Background and Purpose. Musculoskeletal impairments and functional limitations are linked to disability in older adults. The purposes of this study were to identify the extremity musculoskeletal impairments that best predict functional limitations in older adults and to assess the validity of measurements obtained for the Physical Performance Test (PPT) as a predictor of disability. Subjects and Methods. Eighty-one older adults residing in independent and dependent care facilities were tested for extremity muscle force, range of motion, and function. Data were analyzed using multiple regression analysis to identify extremity impairments that predicted function scores and logistic regression analysis to determine whether PPT scores predicted subjects' living situation as dependent versus independent. Results.

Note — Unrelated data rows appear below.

-- ==== Sys2Proof/Machine/Power.lean ====
section
/-! DEFINITION. Power: stages, inputs, ordered ramp-down and the loss of a half (15 R333 to R338, R346 to R350, 01 R31 to R34), regulator
phases, droop stretches and the waking of clusters (15 R339 to R345, 16 R355 to R357). -/

namespace Sys2Proof.Machine

/-! ### Stages and dies -/

def getStage (s : State) (n : Nat) : Stage := Tbl.get s.stages n Stage.reset
def modStage (s : State) (n : Nat) (f : Stage → Stage) : State := { s with stages := Tbl.put s.stages n (f (getStage s n)) }

/-- Stage `40k + j` feeds sites D(2j) and D(2j+1) of half k. -/
def stageSites (n : Nat) : List Nat := [2 * n, 2 * n + 1]
def stageHalf (n : Nat) : Nat := n / 40
def stagesOf (h : Nat) : List Nat := (List.range 40).map (40 * h + ·)
def sitesOf (h : Nat) : List Nat := (List.range 80).map (80 * h + ·)

/-- Memory of a die: its channels and its scratchpads. -/
def ofDie (d a : Nat) : Bool :=
  (decide (dramAddr (64 * d) 0 ≤ a) && decide (a < dramAddr (64 * (d + 1)) 0)) ||
  (decide (spmAddr (4096 * d) 0 ≤ a) && decide (a < spmAddr (4096 * (d + 1)) 0))

/-- The pair plane of a die has no power: its routers carry nothing, its cores and memory lose what they held. -/
def darkDie (s : State) (d : Nat) (state : BitVec 2) : State :=
  let s := modDie s d fun x => { x with dark := true, fenced := true, wakes := [] }
  let s := (clustersOf [d]).foldl (fun s c => modClu s c fun u => { u with
    pwrState := state, onStart := none, reads := [], writes := [], commits := [], runs := [], stretching := false }) s
  let s := (s.cores.filter fun c => siteOf c.1 = d).foldl (fun s c => wipeCore s c.1) s
  { s with mem := s.mem.filter fun c => !ofDie d c.1 }

/-! ### Half-degraded (R33, R34, R441) -/

/-- Partitions that hold a die of a half. -/
def partsOfHalf (s : State) (h : Nat) : List Nat := (s.parts.filter fun q => q.2.sites.any fun d => d / 80 = h).map (·.1)

/-- A half is emptied: steps on it are abandoned, its partitions fenced until they are remapped, its clusters' clock enables stopped at the
fence, its sites unreachable after an epoch change (R33, R350, R406, R441). -/
def emptyHalf (s : State) (h : Nat) : State :=
  let s := (partsOfHalf s h).foldl (fun s p =>
    let j := jobOfPart s p
    noSpare (abandonStep s j) p) s
  let s := (sitesOf h).foldl (fun s d => modDie s d fun x => { x with fenced := true }) s
  startEpoch (stopCores s (clustersOf (sitesOf h))) []

/-- A half leaves compute service at once, a forced change (R440): its main outputs are ramped down (R33, R34). -/
def takeHalfOut (s : State) (h : Nat) : State :=
  if !(getHalf s h).inService then s
  else
    let s := modHalf s h fun x => { x with inService := false, leaving := false }
    startRamp (mfrRampdown (emptyHalf s h) h 1) h s.tally false

/-- Ordered ramp-down of the whole panel with the safe state. -/
def rampPanel (s : State) (cause : Nat) (aux : Bool) : State :=
  let s := enterSafe s cause
  let s := modHalf (modHalf s 0 fun x => { x with inService := false, leaving := false }) 1 fun x => { x with inService := false, leaving := false }
  let s := mfrRampdown (mfrRampdown (stopCores s (clustersOf (sitesOf 0 ++ sitesOf 1))) 0 0) 1 0
  startRamp (startRamp s 0 s.tally aux) 1 s.tally aux

/-! ### Loss of all power (R31, Table 19-10) -/

/-- The spine has no power: the panel keeps its Vault and what the Vault holds of its configuration (R435), and nothing else.
A pair that tripped once is remembered for R337. -/
def powerOff (s : State) : State :=
  let v := cutVault s
  let s := if s.pins.pwrCyc then emit s (.pin "PWRCYC_REQ#" true) else s
  let s := if 4 ≤ s.boot.phase then emit s (.pin "SB_PWROK" false) else s
  { State.reset with
    pending := s.pending, emitted := s.emitted, freeCtr := s.freeCtr + 1, sys := s.sys, vault := v, nextEst := s.nextEst,
    stages := Tbl.map s.stages fun _ x => { Stage.reset with trippedOnce := x.trippedOnce },
    pins := { s.pins with pwrCyc := false }, denyLimit := s.denyLimit,
    half0 := { Half.reset with power := s.half0.power }, half1 := { Half.reset with power := s.half1.power } }

/-- Does a half feed the spine (Table 15-1): is an auxiliary output of its plane on? With both inputs out of range the spine stays until they
fall below 58 V (Table 15-9; log 141). -/
def spineFed (s : State) (h : Nat) : Bool :=
  (getHalf s h).power && ((stagesOf h).any (fun j => (getStage s j).auxOn) || (s.half0.outSince.isSome && s.half1.outSince.isSome) || s.boot.phase ≤ 1)

/-- The auxiliary plane of a half is down: its optical dies stop, its dies' islands too, so that the half cannot compute; without a plane the
spine is off. -/
def auxPlaneDown (s : State) (h : Nat) : State :=
  let s := takeHalfOut { s with optDies := Tbl.keep s.optDies fun o _ => decide (o / 24 ≠ h) } h
  if spineFed s 0 || spineFed s 1 then s else powerOff s

/-! ### Commands of the stages -/

/-- STATE of a stage: a ramp takes 100 µs (Table 15-10). -/
def stageNow (s : State) (n : Nat) : BitVec 3 :=
  let x := getStage s n
  match (getHalf s (stageHalf n)).ramp with
  | some (t, _) => if x.state = 2 && decide (t.toNat + 25000 * (n % 40) + 100000 ≤ now s) then 0 else x.state
  | none => x.state

/-- A stage latches its main output off (R336): both dies go dark, the step in flight is abandoned, spares come in. A pair that trips
again before its next bring-up ends is recorded as failed (R337). -/
def tripStage (s : State) (stage : Nat) (hot : Bool) : State :=
  let x := getStage s stage
  if x.state = 3 || x.state = 4 || stageNow s stage = 0 then s
  else
    let s := if s.state = .bringUp && x.trippedOnce then vaultRedundancy s 5 (2 * stage) 0 0 0 0 else s
    let s := modStage s stage fun x => { x with state := if hot then 4 else 3, trips := satAdd x.trips 1, trippedOnce := true }
    let sites := stageSites stage
    let ps := sites.filterMap (partOfSite s)
    let s := sites.foldl (fun s d => darkDie s d 3) s
    let s := match ps.head? with
      | some p => faultEvent (reportStep s (jobOfPart s p) 3 false) 7 p stFenced 3 []
      | none => faultEvent s 7 0 stFenced 3 []  -- a pair of no partition: PART reads 0 (log 145)
    let s := match ps with
      | [a, b] => if jobOfPart s a = jobOfPart s b then s else reportStep s (jobOfPart s b) 3 false
      | _ => s
    loseDies s sites 7

def execStageMainTrip (stage : Nat) (hot : Bool) (s : State) : Out := report s (tripStage s stage hot)

/-- An auxiliary output leaves its plane; with four of a half gone the guest sites get less (R338, R460), with the last the plane is down. -/
def execAuxOutputTrip (stage : Nat) (s : State) : Out :=
  report s (
    if !(getStage s stage).auxOn then s
    else
      let h := stageHalf stage
      let s := modStage s stage fun x => { x with auxOn := false, trips := satAdd x.trips 1 }
      let n := ((stagesOf h).filter fun j => !(getStage s j).auxOn).length
      let s := if n = 4 then powerEvent { s with guestCut := true } 0 h 40 else s
      if n = 40 then auxPlaneDown s h else s)

/-! ### Inputs (R335) -/

def inputInRange (v : BitVec 16) : Bool := decide (6400 ≤ v.toNat) && decide (v.toNat ≤ 8000)

/-- The time a condition has held, in nanoseconds. -/
def heldFor (s : State) (t : Option Word) (ns : Nat) : Bool :=
  match t with | some t => decide (t.toNat + ns ≤ now s) | none => false

def Half.sample (x : Half) (t : Word) (r : InputSample) : Half :=
  let keep (c : Bool) (o : Option Word) : Option Word := if c then some (o.getD t) else none
  let ok := inputInRange r.v
  { x with
    v := r.v, i := r.i, iavg := r.iavg, outSince := keep (!ok) x.outSince, inSince := keep ok x.inSince,
    over10Since := keep (decide (2250 < r.i.toNat)) x.over10Since, overSince := keep (decide (2500 < r.i.toNat)) x.overSince }

/-- The stages of a half switch both outputs off (Table 15-2). -/
def stagesOff (s : State) (h : Nat) : State :=
  let s := if (getHalf s h).inService then takeHalfOut (powerEvent s 3 h 0) h else s
  let s := modHalf s h fun x => { x with power := false, ramp := none, leaving := false }
  let s := (stagesOf h).foldl (fun s j => modStage s j fun x => { x with
    state := if x.state = 1 || x.state = 2 then 0 else x.state, auxOn := false }) s
  auxPlaneDown ((sitesOf h).foldl (fun s d => darkDie s d 0) s) h

/-- Both inputs out ramp the whole panel down; one input out, or too much current, takes its half out. Above 84 V the stages switch off. -/
def execInputSample (h0 h1 : InputSample) (s : State) : Out :=
  report s (
    let s := { s with half0 := s.half0.sample s.tally h0, half1 := s.half1.sample s.tally h1 }
    let high (h : Nat) : Bool := (getHalf s h).power && decide (8400 < (getHalf s h).v.toNat)
    let out (h : Nat) := heldFor s (getHalf s h).outSince 1000000
    if high 0 || high 1 then ([0, 1].filter high).foldl stagesOff s
    else if out 0 && out 1 && (s.half0.inService || s.half1.inService) then rampPanel s 2 true
    else
      [0, 1].foldl (fun s h =>
        let x := getHalf s h
        if !x.inService then s
        else if out h then takeHalfOut (powerEvent s 3 h (x.v.toNat * x.i.toNat / 1000)) h
        else if heldFor s x.over10Since 10000000 || heldFor s x.overSince 100000 then takeHalfOut s h
        else s) s)

/-- An input below 58 V switches its stages off; without an auxiliary plane the panel has no power. -/
def execInputBelowLockout (half : Nat) (s : State) : Out := report s (stagesOff s (half % 2))

/-! ### Ordered ramp-down (R349, R350) -/

/-- Stage j begins its ramp 25 µs × j after the starting event. -/
def execRampDownStageStart (stage : Nat) (s : State) : Out :=
  report s (match (getHalf s (stageHalf stage)).ramp with
    | none => s
    | some (t, _) =>
      if (getStage s stage).state ≠ 1 || now s < t.toNat + 25000 * (stage % 40) then s
      else (stageSites stage).foldl (fun s d => darkDie s d 0) (modStage s stage fun x => { x with state := 2 }))

/-- RESET# holds the hubs and the islands in reset once the ramp-down is over (R459). -/
def holdReset (s : State) : State :=
  let off (h : Hub) : Hub := { h with up := false, portUp := false }
  emit { s with hub0 := off s.hub0, hub1 := off s.hub1, boot := { s.boot with phase := 2 } } (.pin "SB_PWROK" false)

/-- At 2,000 µs the main outputs are down and the auxiliary outputs in scope open: the half's optical dies stop. A half that HALF_SET has taken
out is out from here (R434). -/
def execAuxOutputOpen (half : Nat) (s : State) : Out :=
  report s (
    let h := half % 2
    match (getHalf s h).ramp with
    | none => s
    | some (t, aux) =>
      if now s < t.toNat + 2000000 then s
      else
        let s := (stagesOf h).foldl (fun s j => modStage s j fun x => { x with
          state := if x.state = 2 then 0 else x.state, auxOn := x.auxOn && !aux }) s
        let s := modHalf s h fun x => { x with ramp := none, inService := x.inService && !x.leaving, leaving := false }
        let s := if s.pins.resetLow && (getHalf s (1 - h)).ramp.isNone then holdReset s else s
        if aux then auxPlaneDown s h else s)

/-- No heartbeat for 500 ms: every stage of the segment ramps both outputs down by itself (R32), counted from the last heartbeat; not while
RESET# is low, when the auxiliary outputs stay on (R459, log 34). -/
def execStageHeartbeatLoss (half : Nat) (s : State) : Out :=
  report s (
    let h := half % 2
    let x := getHalf s h
    if now s < x.heartbeat.toNat + 500000000 || x.ramp.isSome || s.pins.resetLow || !(stagesOf h).any (fun j => (getStage s j).auxOn) then s
    else startRamp (modHalf s h fun x => { x with inService := false, leaving := false }) h (x.heartbeat + 500000000) true)

/-- The hub that drives a half's segment: its own, or the survivor (R347). -/
def segmentHub (s : State) (h : Nat) : Option Nat := if hubUp s h then some h else if hubUp s (1 - h) then some (1 - h) else none

/-- Every 100 ms (R347). -/
def execHeartbeatWrite (half : Nat) (s : State) : Out :=
  .next (
    let h := half % 2
    match segmentHub s h with
    | none => s
    | some k => if now s < (getHalf s h).heartbeat.toNat + 100000000 then s else emit (modHalf s h fun x => { x with heartbeat := s.tally }) (.pmbus h 0x1F 0xD0 k))

/-! ### Telemetry (R347, R348) -/

/-- A LINEAR11 number in units of one `scale`-th: an 11-bit mantissa below a 5-bit exponent of 2, both signed (PRESUMED: PMBus Part II, log 142). -/
def linear11 (w : BitVec 16) (scale : Int) : Int :=
  let m : Int := (w.setWidth 11).toInt * scale
  let e : Int := (BitVec.ofNat 5 (w.toNat / 2 ^ 11)).toInt
  if 0 ≤ e then m * 2 ^ e.toNat else Int.tdiv m (2 ^ (-e).toNat)

/-- A LINEAR16 voltage in millivolts, with the exponent of VOUT_MODE. -/
def linear16 (w : BitVec 16) (mode : BitVec 5) : Int :=
  let m : Int := w.toNat * 1000
  let e := mode.toInt
  if 0 ≤ e then m * 2 ^ e.toNat else Int.tdiv m (2 ^ (-e).toNat)

/-- A telemetry field of 16 bits: from 0, saturating. -/
def field16 (i : Int) : BitVec 16 := BitVec.ofNat 16 (Nat.min 65535 i.toNat)

/-- A temperature in degrees, saturating. -/
def fieldTemp (i : Int) : BitVec 8 := BitVec.ofInt 8 (if i < -128 then -128 else if 127 < i then 127 else i)

/-- A command of the segment to a stage, a read one with no value. -/
def toStage (s : State) (n cmd value : Nat) : State := emit s (.pmbus (stageHalf n) (0x20 + n % 40) cmd value)

def toStages (s : State) (n : Nat) (l : List (Nat × Nat)) : State := l.foldl (fun s c => toStage s n c.1 c.2) s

Subject age, lower-extremity muscle force, and lower-extremity range of motion explained 77% of the variance in function as measured by the PPT. Results differed when analysis was done by the subjects' living situation, with a higher percentage of the variance in function scores explained by musculoskeletal measures for the dependent living group as compared with the independent living group. Conclusion and Discussion. Extremity musculoskeletal impairments have a strong relationship to function, especially in older adults living in dependent care settings. The results of this study can be used to design interventions to address the musculoskeletal disorders most related to function in the older population.